Re: BUG #16280: dead tuples (probably) effect plan and query performance

Поиск
Список
Период
Сортировка
От James Coleman
Тема Re: BUG #16280: dead tuples (probably) effect plan and query performance
Дата
Msg-id CAAaqYe96jM14OuvjYh2bb2EyR=bCjWGwB4sVEFFM_sVMhHfB6g@mail.gmail.com
обсуждение исходный текст
Ответ на Re: BUG #16280: dead tuples (probably) effect plan and query performance  ("Serbin, Ilya" <iserbin@bostonsd.ru>)
Ответы Re: BUG #16280: dead tuples (probably) effect plan and query performance  ("Serbin, Ilya" <iserbin@bostonsd.ru>)
Список pgsql-bugs
On Wed, Mar 11, 2020 at 6:51 AM Serbin, Ilya <iserbin@bostonsd.ru> wrote:
>
> Hello,
> Asking again just in case someone can help to find out why is that happening in my case and if it is a bug.
>
> пт, 28 февр. 2020 г. в 12:25, Serbin, Ilya <iserbin@bostonsd.ru>:
>>
>> Hello, Tom!
>> Thanks for your answer. My concern is that plan changes after a relatively small number of dead tuples. Bad plan is
beinggenerated when table1 contain 300-400 dead tuples. It is only 0.07%-0.08% of the whole table (409k+ entries). 
>> In addition, table is growing and currently there are 425k of entries. However even on 425k size table plan stays
gooduntil number of dead tuples reaches 300-400, аfter that plan changes to the bad one. 
>> As I said, I tried analyzing table with various default_statistics_target (100-1000 with step of 100) - plan stays
bad.Tried setting random_page_cost=0.1 and seq_page_cost=1 (2, 3, 4, etc). Plan changed to good one only starting from
random_page_cost=0.1 and  seq_page_cost=8. However, once I ran vacuum - plan changed to good one and stayed the same
evenwhen I set random_page_cost=30;set seq_page_cost=1; 
>> I realize that I can set autovacuum thresholds for this table to trigger it once dead tuples reach 300, but it
doesn'tseem right to me (this number of changes happens in something like 5 minutes and tables is ~2GB size as of now). 
>>
>> Why does such a small amount (0.07%) of dead tuples changes cost estimations so dramatically? Or am I missing
somethingand dead tuples has nothing to do with it? 

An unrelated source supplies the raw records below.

/-- 70_reset_and_hazards.md R450, R451: asserting `rst` in any state gives the same values, abandons the OUT write, and returns no
response. From then on, whatever agent moves, only transactions issued after the reset are outstanding, and a completion of one issued
before it is ignored, also while a new one of its kind, or to the same listener, is outstanding. Completions name their transaction by
its number, and the reset keeps the log that numbers them (DESIGN CHOICE, assumption log 21, 23). -/
def Obligations.ResetFromAnyState : Prop :=
  (∀ (s : State) (rest : List Move), s.agenda = .assertReset :: rest →
    ∃ t, step s = .next t ∧ t.cmdState = .idle ∧ t.connected = false ∧ t.running = false ∧ t.stopReq = false ∧
      t.rdState = .idle ∧ t.rxLen = 0 ∧ t.batch = [] ∧ t.subs = [] ∧ t.dispState = .idle ∧ t.corr = .idle ∧ t.armGen = 0 ∧
      t.outPort = .idle ∧ t.out = s.out ∧ t.cfg = s.cfg ∧ t.devPresent = s.devPresent ∧ statusView t = 0x00 ∧
      OutstandingSince s.out t) ∧
  (∀ (past : List OutEvent) (s t : State), OutstandingSince past s → step s = .next t → OutstandingSince past t) ∧
  (∀ (past : List OutEvent) (s : State) (m : Move) (n : Nat) (rest : List Move),
    OutstandingSince past s → s.agenda = m :: rest →
    (n ≤ opensIssued past ∧ ∃ ok, m = .usbOpened n ok) ∨
    (n ≤ readsIssued past ∧ ((∃ T, m = .transfer n T) ∨ m = .readTimeout n ∨ m = .readError n)) ∨
    (n ≤ writesIssued past ∧ ∃ w, m = .writeDone n w) ∨
    (∃ lid, n ≤ deliveriesTo lid past ∧ m = .listenerDone lid n) →
    step s = .next { s with agenda := rest })

/-! ### Invariants -/

/-- The reset state meets every invariant. -/
def Obligations.ResetMeetsInvariants : Prop := Inv State.reset

/-- 10_state.md R52 (I1), (I2), (I3): every step keeps the subscription table well-formed. -/
def Obligations.StepKeepsTable : Prop :=
  ∀ s t : State, TableInv s → step s = .next t → TableInv t

/-- 10_state.md R47, R48, 20_memory.md R84: every step keeps the buffers canonical and inside their sizes. -/
def Obligations.StepKeepsBuffers : Prop :=
  ∀ s t : State, BufferInv s → step s = .next t → BufferInv t

/-- 40_codec.md R220, R222, R230: every step keeps malformed frames out of the batch and the dispatch: marker, length, payload field and
checksum are those of a valid frame. -/
def Obligations.StepKeepsFramesValid : Prop :=
  ∀ s t : State, FrameInv s → step s = .next t → FrameInv t

/-- 10_state.md R45, R46, 41_transport.md R269, 42_dispatcher.md R313, R315: every step keeps the states of the read loop consistent,
and the dispatch engine waiting only for listeners of whose delivery the log of outward events tells. -/
def Obligations.StepKeepsLoopAndDispatch : Prop :=
  ∀ s t : State, step s = .next t → (LoopInv s → LoopInv t) ∧ (DispatchInv s → DispatchInv t)

/-- 10_state.md R43, 41_transport.md R275: every step keeps the command engine at a command that waits for something outstanding. -/
def Obligations.StepKeepsCommand : Prop :=
  ∀ s t : State, LoopInv s → CommandInv s → step s = .next t → CommandInv t

/-- 10_state.md R55, 43_correlator.md R353: every step keeps an armed correlation's entry in the table and its deadline in range. -/
def Obligations.StepKeepsCorrelation : Prop :=
  ∀ s t : State, CorrelationInv s → TableInv s → step s = .next t → CorrelationInv t

/-! ### Frames and whole-machine rules -/

/-- What no instruction of the table writes (10_state.md R42): the receive buffer, the dispatch, the arming number, the inputs, the
configuration and the schedule; and what only some write: `tx_buf` beyond offset 24 by none, `tx_buf` at all only by ENCODE, SEND and
SEND_ACKED, the table only by SUBSCRIBE and UNSUBSCRIBE, the batch only by the wire frames, the correlation only by SEND_ACKED. -/
def Obligations.InstructionFrame : Prop :=
  ∀ (i : Instr) (s t : State), exec i s = .next t →
    t.rxLen = s.rxLen ∧ (∀ a, Memory.read t.rxBuf a = Memory.read s.rxBuf a) ∧ t.dispState = s.dispState ∧
    t.armGen = s.armGen ∧ t.cfg = s.cfg ∧ t.devPresent = s.devPresent ∧ t.agenda = s.agenda ∧ t.clock = s.clock ∧
    (∀ a, 25 ≤ a → Memory.read t.txBuf a = Memory.read s.txBuf a) ∧
    (match i with
      | .encode _ _ _ _ _ _ _ => t.connected = s.connected ∧ t.running = s.running ∧ t.stopReq = s.stopReq ∧
          t.rdState = s.rdState ∧ t.batch = s.batch ∧ t.subs = s.subs ∧ t.corr = s.corr ∧ t.outPort = s.outPort
      | .send _ _ _ _ _ _ _ => t.connected = s.connected ∧ t.running = s.running ∧ t.stopReq = s.stopReq ∧
          t.rdState = s.rdState ∧ t.batch = s.batch ∧ t.subs = s.subs ∧ t.corr = s.corr
      | .sendAcked _ _ _ _ _ _ _ => t.connected = s.connected ∧ t.running = s.running ∧ t.stopReq = s.stopReq ∧
          t.rdState = s.rdState ∧ t.batch = s.batch ∧ t.subs = s.subs
      | .subscribe _ _ _ _ _ => t.connected = s.connected ∧ t.running = s.running ∧ t.stopReq = s.stopReq ∧
          t.rdState = s.rdState ∧ t.batch = s.batch ∧ t.corr = s.corr ∧ t.outPort = s.outPort ∧
          ∀ a, Memory.read t.txBuf a = Memory.read s.txBuf a
      | .unsubscribe _ _ _ _ _ => t.connected = s.connected ∧ t.running = s.running ∧ t.stopReq = s.stopReq ∧
          t.rdState = s.rdState ∧ t.batch = s.batch ∧ t.corr = s.corr ∧ t.outPort = s.outPort ∧
          ∀ a, Memory.read t.txBuf a = Memory.read s.txBuf a
      | .dataFrame _ _ _ _ _ _ _ => t = { s with batch := t.batch }
      | .ackFrame _ _ _ _ _ _ _ => t = { s with batch := t.batch }
      | .connect _ => t = { s with out := t.out }
      | .start _ => t = { s with out := t.out, cmdState := .idle, running := t.running, stopReq := t.stopReq
                                 rdState := t.rdState }
      | .stop _ => t = { s with out := t.out, cmdState := t.cmdState, stopReq := t.stopReq, connected := t.connected }
      | .disconnect _ => t = { s with out := t.out, cmdState := t.cmdState, stopReq := t.stopReq, connected := t.connected }
      | .status _ => t = { s with out := t.out, cmdState := .idle }
      | .decode _ _ => t = { s with out := t.out, cmdState := .idle }
      | .checksum _ _ => t = { s with out := t.out, cmdState := .idle })

/-- 10_state.md R42: `connected` rises only when CONNECT is answered OK with the device present, and falls only when DISCONNECT or STOP
ends, or by reset. -/
def Obligations.ConnectedWrittenOnlyByLifecycle : Prop :=
  ∀ s t : State, step s = .next t →
    (s.connected = false → t.connected = true →
      s.devPresent = true ∧ (takeMove s).1 = .usbOpened (opensIssued s.out) true ∧
        ∃ d tag, s.cmdState = .exec d ∧ decodeDescriptor d = .ok (.connect tag)) ∧
    (s.connected = true → t.connected = false →
      (takeMove s).1 = .assertReset ∨
      ∃ d tag, (s.cmdState = .exec d ∨ (takeMove s).1 = .descriptor d) ∧
        (decodeDescriptor d = .ok (.stop tag) ∨ decodeDescriptor d = .ok (.disconnect tag)) ∧ s.running = false ∧
        t.cmdState = .idle)
end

That looks like an almost impossible query to plan correctly -- the
planner would need some kind of stats on fields internal to the json
blob, but it can't have that since the blob is necessarily schema less
(at least from PG's perspective). That's why Tom is wondering about
making the representation map more closely to a SQL/relational table
model with discrete columns.

Alternatively have you tried adding function indexes on the (it looks
like) ~2 paths you're querying in the JSON field?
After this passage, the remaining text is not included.